Esta vez fue la señora Bristol quien remachó:

—Vaya, qué les dije. No me he imaginado nada. Había una chica allí arriba inyectándose y yo la vi. ¿Y ahora qué van a hacer ustedes?

—No debemos pasar por alto las conclusiones sólo porque… —comenzó el director.

—Llamen a la policía. Exijo que llamen a la policía —dijo la señorita Hare, decidida a aprovechar esta oportunidad para airear sus opiniones acerca de Wilt el voyeur tan ampliamente como fuera posible.

—Señorita Estranguladora —dijo el director, compartiendo los sentimientos de Wilt respecto de la profesora de Educación Física—, éste es un asunto que requiere mantener la calma.

—Señorita Hare es mi nombre, y si no tiene usted la decencia… ¿Adonde piensa usted que va?

Wilt había aprovechado la oportunidad para deslizarse hasta la puerta.

—A los servicios de caballeros, a reparar los daños que usted me causó y luego a la Unidad de Transfusiones de Sangre para repostar, y después de eso, si mi estado lo permite, a mi médico y al abogado más hábil que pueda encontrar para procesarla a usted por agresión. Y antes de que la señorita Hare pudiera alcanzarle, Wilt había salido al pasillo y se había atrincherado en los servicios de caballeros.

La señorita Hare lanzó su furia sobre el director.

—Muy bien, está decidido —gritó—. Si no llama usted a la policía, lo haré yo. Quiero que los hechos de este caso se digan en voz alta y clara, de manera que si ese maníaco sexual va a algún abogado, el público se entere del tipo de gente que enseña aquí. Quiero que todo este asqueroso asunto se trate abiertamente.

Esto era lo último que deseaba el director.

—Realmente no creo que eso sea sensato —dijo—. Después de todo, puede ser que Wilt haya cometido simplemente un error natural.
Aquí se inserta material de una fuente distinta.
/-- The rank that holds a position (R399, R414). -/
def Engine.rankAt (e : Engine) (layer pos : Nat) : Option Nat :=
  (List.range 32).find? fun r => e.rankServes r && (e.rank r).layer = layer && (e.rank r).pos = pos

def DramReq.bytes (q : DramReq) : Nat :=
  match q.data with
  | some d => d.length
  | none => 32

/-- In QX2 mode an RT port raises PANIC while its request FIFO holds PANIC_LVL entries or more (R408). -/
def Engine.panic (e : Engine) (p : Nat) : Bool :=
  e.cfg.qx2 && e.cfg.mpRt p && decide (e.cfg.mpPanic p ≤ (e.dram.reqs.filter (·.port = p)).length)
def Engine.anyPanic (e : Engine) : Bool := (List.range 24).any e.panic

/-- A port's bucket at an instant (R407), in thousandths of a byte. -/
def Engine.tokens (e : Engine) (p t : Nat) : Int :=
  min (vget e.dram.tok p 0 + (256 * e.cfg.mpRate p * (t / ns 1 - e.dram.tokAt / ns 1) : Nat)) (1024000 * e.cfg.mpBurst p : Nat)

/-- The oldest unissued request of each port (R406), with its rank; Siphon's is not served while a port raises PANIC (R408). -/
def Engine.dramHeads (e : Engine) : List (DramReq × Nat) :=
  (List.range 24).filterMap fun p =>
    if p = 22 && e.anyPanic then none
    else (e.dram.reqs.find? (·.port = p)).bind fun q => (e.rankAt q.layer q.pos).map fun r => (q, r)

/-- The instant of the next choice and its channel (R407): the earliest of those at which a channel is free and a request for it has
been made; of several the lowest channel. -/
def Engine.dramNext (e : Engine) : Option (Nat × Nat) :=
  (e.dramHeads.map fun x => (max x.1.at_ (vget e.dram.busy (x.2 / 2) 0), x.2 / 2)).foldl (fun (m : Option (Nat × Nat)) x =>
    match m with
    | none => some x
    | some y => if x.1 < y.1 ∨ (x.1 = y.1 ∧ x.2 < y.2) then some x else m) none

/-- A request hits an open row. -/
def Engine.rowHit (e : Engine) (q : DramReq) (r : Nat) : Bool :=
  let u := q.word / 8
  e.dram.rows.contains (r, lineBank u, u / 128)

/-- The request that a channel takes at an instant (R407): of the top tier if it has any, open-row hits first, then the oldest in the
top tier and round robin otherwise. The second part says that it is of the top tier. -/
def Engine.dramPick (e : Engine) (ch t : Nat) : Option ((DramReq × Nat) × Bool) :=
  let cand := e.dramHeads.filter fun x => x.2 / 2 = ch && decide (x.1.at_ ≤ t)
  let isTop (x : DramReq × Nat) : Bool :=
    if e.cfg.qx2 then e.panic x.1.port
    else e.cfg.mpGuaranteed x.1.port && decide ((1000 * x.1.bytes : Nat) ≤ e.tokens x.1.port t)
  let top := cand.filter isTop
  let from_ := if top.isEmpty then cand else top
  let hits := from_.filter fun x => e.rowHit x.1 x.2
  let pool := if hits.isEmpty then from_ else hits
  let turn (x : DramReq × Nat) : Nat := (x.1.port + 23 - vget e.dram.turn ch 23) % 24
  let before (x y : DramReq × Nat) : Bool :=
    if top.isEmpty then decide (turn x < turn y) else decide (x.1.at_ < y.1.at_)
  (pool.foldl (fun (m : Option (DramReq × Nat)) x => match m with
    | none => some x
    | some y => if before x y then some x else m) none).map fun x => (x, !top.isEmpty)

/-- A GUARANTEED request that waited with its bucket at the cap has been refused its rate (R407; log 159). -/
def Engine.qosMiss (q : DramReq) (t : Nat) (e : Engine) : Engine :=
  let p := q.port
  if e.cfg.qx2 || !e.cfg.mpGuaranteed p || decide (t ≤ q.at_) || e.tokens p t ≠ (1024000 * e.cfg.mpBurst p : Nat) then e
  else
    let e := e.bump .dramQosMiss (0x0324 + p)
    if (vget e.dram.missAt p none).any fun m => decide (t < m + secs 1) then e
    else (e.modDram fun d => { d with missAt := vmod d.missAt p fun _ => some t }).emit (0x0324 + p) .dramQosMiss []

/-- A channel issues a request at an instant: its port pays, the channel is busy for a burst of 2 ns (R399), and the row is open. -/
def Engine.dramIssue (q : DramReq) (r t : Nat) (e : Engine) : Engine :=
  let e := e.qosMiss q t
  let toks : Vector Int 24 := Vector.ofFn fun (p : Fin 24) =>
    e.tokens p t - if p.val = q.port then ((1000 * q.bytes : Nat) : Int) else 0
  let u := q.word / 8
  let e := e.modDram fun d => { d with
    reqs := d.reqs.erase q, tok := toks, tokAt := t, busy := vmod d.busy (r / 2) fun _ => t + ns 2
    turn := vmod d.turn (r / 2) fun _ => q.port
    rows := (r, lineBank u, u / 128) :: d.rows.filter fun x => !(x.1 = r && x.2.1 = lineBank u) }
  match q.data with
  | some d => e.dramStore q.port r q.word d
  | none => e.dramFetch q.port r q.word q.errs

/-- The next choice of a channel, when its instant is not later than a limit. -/
def Engine.dramStep (limit : Option Nat) (e : Engine) : Option Engine :=
  match e.dramNext with
  | none => none
  | some (t, ch) =>
    if limit.any fun l => decide (l < t) then none
    else (e.dramPick ch t).map fun x => e.dramIssue x.1.1 x.1.2 t

/-- The choices made up to now. -/
def Engine.dramRun : (fuel : Nat) → Engine → Engine
  | 0, e => e
  | n + 1, e =>
    match e.dramStep (some e.now) with
    | some e => e.dramRun n
    | none => e

/-- A port makes a request (R406); its FIFO holds 64 (R403). -/
def Engine.dramRequest (q : DramReq) (e : Engine) : Engine :=
  if 64 ≤ (e.dram.reqs.filter (·.port = q.port)).length then e
  else
    let e := e.modDram fun d => { d with reqs := d.reqs ++ [q] }
    e.dramRun e.dram.reqs.length

/-- DRAM_READ (R405 to R407, R412, R413): a port asks for a code word of a region. -/
def execDramRead (t : Nat) (port : Fin 24) (region : Fin 4) (word errs : Nat) (s : State) : Out :=
  match s.eng.cfg.dramPlace region word with
  | some (layer, pos, w) => s.run t fun e => e.whenLive fun e => e.dramRequest ⟨port, layer, pos, w, none, errs, e.now⟩
  | none => if s.eng.live then .fault .dramAddress else s.run t id

/-- DRAM_WRITE (R405 to R407, R413, R414): a port writes a code word of a region. -/
def execDramWrite (t : Nat) (port : Fin 24) (region : Fin 4) (word : Nat) (data : List Byte) (s : State) : Out :=
  match s.eng.cfg.dramPlace region word with
  | some (layer, pos, w) =>
    s.run t fun e => e.whenLive fun e => e.dramRequest ⟨port, layer, pos, w, some (data.take 32), 0, e.now⟩
  | none => if s.eng.live then .fault .dramAddress else s.run t id

/-- What the DRAM does while no command comes: the next request that waits is issued. -/
def Engine.dramIdle (e : Engine) : Engine := if e.dram.reqs.isEmpty then e else (e.dramStep none).getD e

/-- DRAM_SCRUB (R412): the scrubber reads a code word of a rank in service, spares included. -/
def Engine.dramScrub (r word errs : Nat) (e : Engine) : Engine :=
  if !e.cfg.scrubEn || (e.rank r).state = .retired then e else e.dramEcc r word errs

def execDramScrub (t : Nat) (rank : Fin 32) (word errs : Nat) (s : State) : Out :=
  if rankWords ≤ word then .fault .dramAddress
  else s.run t fun e => e.whenLive (·.dramScrub rank word errs)

/-- DRAM_RECENTRE (R410): a rank in service is re-centred; two failures running trigger Siphon. -/
def Engine.dramRecentre (r : Nat) (edge : Bool) (eye : Nat) (e : Engine) : Engine :=
  let st := (e.rank r).state
  if st = .source || st = .retired then e
  else if edge && decide (24 ≤ eye) then e.modRank r fun q => { q with fails := 0 }
  else
    let n := (e.rank r).fails + 1
    let e := e.modRank r fun q => { q with fails := satNat 3 n }
    let e := (e.bump .dramTrainFail (rankSrc r)).emit (rankSrc r) .dramTrainFail []
    if n = 2 then e.siphonTrigger r else e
La señorita Hare no estaba dispuesta a ablandarse.

—El error que ha cometido Wilt no era natural. Y, además, la señora Bristol vio a una chica inyectándose heroína.

—Eso no lo sabemos. Puede haber una explicación totalmente normal.

—La policía lo sabrá enseguida que tenga la jeringuilla —dijo la señorita Hare inconmovible—. Y ahora, ¿van a llamar o no?

—Si lo pone usted así, supongo que tendré que hacerlo —dijo el director, mirándola con aversión. Y descolgó el auricular del teléfono.